Hi,
after receiving some encouragement from Andrew to keep going on the
protocol description language project I am working on for generating
Ethereal decode modules for the SMB protocol and other things, I though I
would put down some thoughts and ask for ideas.
Currently I have a number of problems. Some of these are parser problems
that can be fixed by building a cleaner parser. That is they are simply a
matter of programming.
However, a big problem I currently have is with the language itself.
An example might show the problems. Here is an examply SMB description:
SMB funny-smb { # An SMB is a clause
andx; # Which can contain an andx marker that trigers the parser to
# generate code to handle ANDXs
request { # There can be one or more requests
UCHAR Word Count (WCT) = 2;
USHORT Some Funny Field;
BITFIELD 16 A Funny Field = {
0x01 = { "This value not set" , "This value set" };
};
USHORT Byte Count (BCC);
STRING A String Field;
}
response { # There can be one or more responses ...
# etc ...
}
}
Now, the first big problem that I see it that the language and parser are
tied to generating Ethereal decode modules.

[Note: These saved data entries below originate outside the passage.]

-- ==== Sys2Proof/Laws/Gates.lean ====
section
/-! SUPPORT. The gates after every event of the belt (R89, R90): what brings them up to date, and what leaves
them so. -/

namespace Sys2Proof.Machine

theorem gateDue_congr {s t : State} (b : BinNo)
    (hb : (t.bin b).state.takesSheets = (s.bin b).state.takesSheets)
    (hq : t.tracker.queue = s.tracker.queue) : gateDue t b = gateDue s b := by
  unfold gateDue
  rw [hb, hq]

/-- The gates stay up to date while no gate, no entry and no bin's being FILLING or DRAIN_CLOSE changes. -/
theorem GatesUpToDate.of_same {s t : State} (h : GatesUpToDate s)
    (hg : ∀ b : BinNo, (t.bin b).gate = (s.bin b).gate)
    (hb : ∀ b : BinNo, (t.bin b).state.takesSheets = (s.bin b).state.takesSheets)
    (hq : t.tracker.queue = s.tracker.queue) (hr : t.redryGate = s.redryGate) : GatesUpToDate t := by
  refine ⟨fun b => ?_, ?_⟩
  · rw [hg, h.1 b, gateDue_congr b (hb b) hq]
  · rw [hr, h.2]
    unfold redryDue
    rw [hq]

theorem syncGates_gates (s : State) : GatesUpToDate (syncGates s) := by
  refine ⟨fun b => ?_, ?_⟩
  · have h : gateDue (syncGates s) b = gateDue s b := by
      apply gateDue_congr
      · simp only [State.bin, syncGates_bins, vmap_get]
      · simp
    rw [h]
    simp only [State.bin, syncGates_bins, vmap_get]
  · simp only [syncGates_redryGate, redryDue, syncGates_tracker]

theorem startEjection_gates (b : BinNo) (l m : Lift) (n : SlotNo) (s : State)
    (hb : (s.bin b).state = .fullWait m) (h : GatesUpToDate s) : GatesUpToDate (startEjection b l n s) := by
  have key : (startEjection b l n s).bins
      = vset s.bins b { s.bins[b] with state := .ejecting { l with state := .ejecting, slot := some n },
                                       eject := true } := rfl
  refine h.of_same (fun c => ?_) (fun c => ?_) rfl rfl
  · simp only [State.bin, key, vset_get]
    split
    · next e => subst e; rfl
    · rfl
  · simp only [State.bin, key, vset_get]
    split
    · next e =>
      subst e
      have hb' : s.bins[c].state = .fullWait m := hb
      rw [hb']
      rfl
    · rfl

theorem ejectionTest_gates (s : State) (h : GatesUpToDate s) : GatesUpToDate (ejectionTest s) := by
  unfold ejectionTest
  split
  · split
    · next hb => exact startEjection_gates _ _ _ _ _ hb h
    · exact h
  · exact h

theorem closeEvent_gates (s : State) : GatesUpToDate (closeEvent s) := ejectionTest_gates _ (syncGates_gates s)

theorem finish_gates (s : State) : GatesUpToDate (finish s) := closeEvent_gates _

/-- An event that leaves the state as it is or ends with the gates brought up to date. -/
theorem ite_gates (c : Bool) (s t : State) (h : GatesUpToDate s) (k : GatesUpToDate t) :
    GatesUpToDate (if c then t else s) := by
  split
  · exact k
  · exact h

theorem passDecision_gates (s : State) (n : EntryId) (h : GatesUpToDate s) : GatesUpToDate (passDecision s n) :=
  ite_gates _ _ _ h (finish_gates _)

theorem passGateOpen_gates (s : State) (n : EntryId) (h : GatesUpToDate s) : GatesUpToDate (passGateOpen s n) :=
  ite_gates _ _ _ h (syncGates_gates _)

theorem passRedryOpen_gates (s : State) (n : EntryId) (h : GatesUpToDate s) : GatesUpToDate (passRedryOpen s n) :=
  ite_gates _ _ _ h (syncGates_gates _)

theorem passGateClose_gates (s : State) (n : EntryId) (h : GatesUpToDate s) : GatesUpToDate (passGateClose s n) :=
  ite_gates _ _ _ h (syncGates_gates _)

theorem passWindowEnd_gates (s : State) (n : EntryId) (h : GatesUpToDate s) : GatesUpToDate (passWindowEnd s n) :=
  ite_gates _ _ _ h (finish_gates _)

theorem passRedryClose_gates (s : State) (n : EntryId) (h : GatesUpToDate s) :
    GatesUpToDate (passRedryClose s n) :=
  ite_gates _ _ _ h (finish_gates _)

theorem passBeltEnd_gates (s : State) (n : EntryId) (h : GatesUpToDate s) : GatesUpToDate (passBeltEnd s n) :=
  ite_gates _ _ _ h (finish_gates _)

theorem passEyeStuck_gates (s : State) (b : BinNo) (h : GatesUpToDate s) : GatesUpToDate (passEyeStuck s b) :=
  ite_gates _ _ _ h (finish_gates _)

theorem passesOf_gates (s : State) (n : EntryId) (h : GatesUpToDate s) : GatesUpToDate (passesOf s n) :=
  passBeltEnd_gates _ n (passRedryClose_gates _ n (passWindowEnd_gates _ n (passGateClose_gates _ n
    (passRedryOpen_gates _ n (passGateOpen_gates _ n (passDecision_gates s n h))))))

theorem duePassages_gates (s : State) (h : GatesUpToDate s) : GatesUpToDate (duePassages s) :=
  foldl_keeps GatesUpToDate _ passEyeStuck_gates _ _ (foldl_keeps GatesUpToDate _ passesOf_gates _ _ h)

theorem nearerPassages_gates (p : GeomParam) (old : Geometry) (s : State) (h : GatesUpToDate s) :
    GatesUpToDate (nearerPassages p old s) := by
  unfold nearerPassages
  split
  · split
    · exact foldl_keeps GatesUpToDate _ passDecision_gates _ _ h
    · exact foldl_keeps GatesUpToDate _ passBeltEnd_gates _ _ h
    · exact foldl_keeps GatesUpToDate _ passWindowEnd_gates _ _ h
    · exact foldl_keeps GatesUpToDate _ passEyeStuck_gates _ _ h
    · exact h
  · exact h

theorem timeOutEjection_gates (s : State) (h : GatesUpToDate s) : GatesUpToDate (timeOutEjection s) := by
  unfold timeOutEjection
  split
  · exact finish_gates _
  · exact h

end Sys2Proof.Machine
end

I would like something a
little more general and am looking for ideas on this.
I think I need to separate declaration from actions.
Something that comes to mind is that each statement could have a
declaration part and an action part. When combined with:
Include files
Functions?
Type definitions
I could have a language that generates Ethereal decode modules as well as a
one that generates code to to a differential comparison of Samba with say
NT4.0 SP6 of NT 2000?
A master include file could specify the code generated by each action?
So, the syntax might look like:
proto SMB = {
unit funny-smb {
UCHAR Word Count (WCT) [wct] %gen-ushort();
# Which means there is a field of type USHORT and that the action
# gen-ushort should be called with the parse tree element for this
# item to generate code to handle the field.
UCHAR AndXCommand [andxc];
# Declare this item for later use, ie, name the node in the parse tree
UCHAR AndXReserved; # Ignore this field
USHORT AndXOffset [andxoff];
request {
%gen-if(wct, "=", 4); # Generate code to compare wct to 4
USHORT Field 1 %gen-ushort();
USHORT Field 2 %gen-ushort();
etc ...
%end-gen-if(); # End of code to display one format
%gen-if(wct, "=", 3);
USHORT Field 1 %gen-ushort();
USHORT Field 2 %gen-ushort();
etc ...
%end-gen-if();
etc ...
};
response {
USHORT Count [cnt] %gen-ushort(cnt);
... some fields
REPEAT cnt of { # Indicates repeats based on cnt
USHORT Resp 1 %gen-ushort();
USHORT Resp 2 %gen-ushort();
};
};
%gen-andx(andx-command); # Generate code to do the andX
}
There are some other ideas lurking around ... What do you folks think?
Regards
-------
Richard Sharpe, sharpe@xxxxxxxxxx, NS Computer Software and Services P/L,
Samba (Team member www.samba.org), Ethereal (Team member www.zing.org)
Co-author, SAMS Teach Yourself Samba in 24 Hours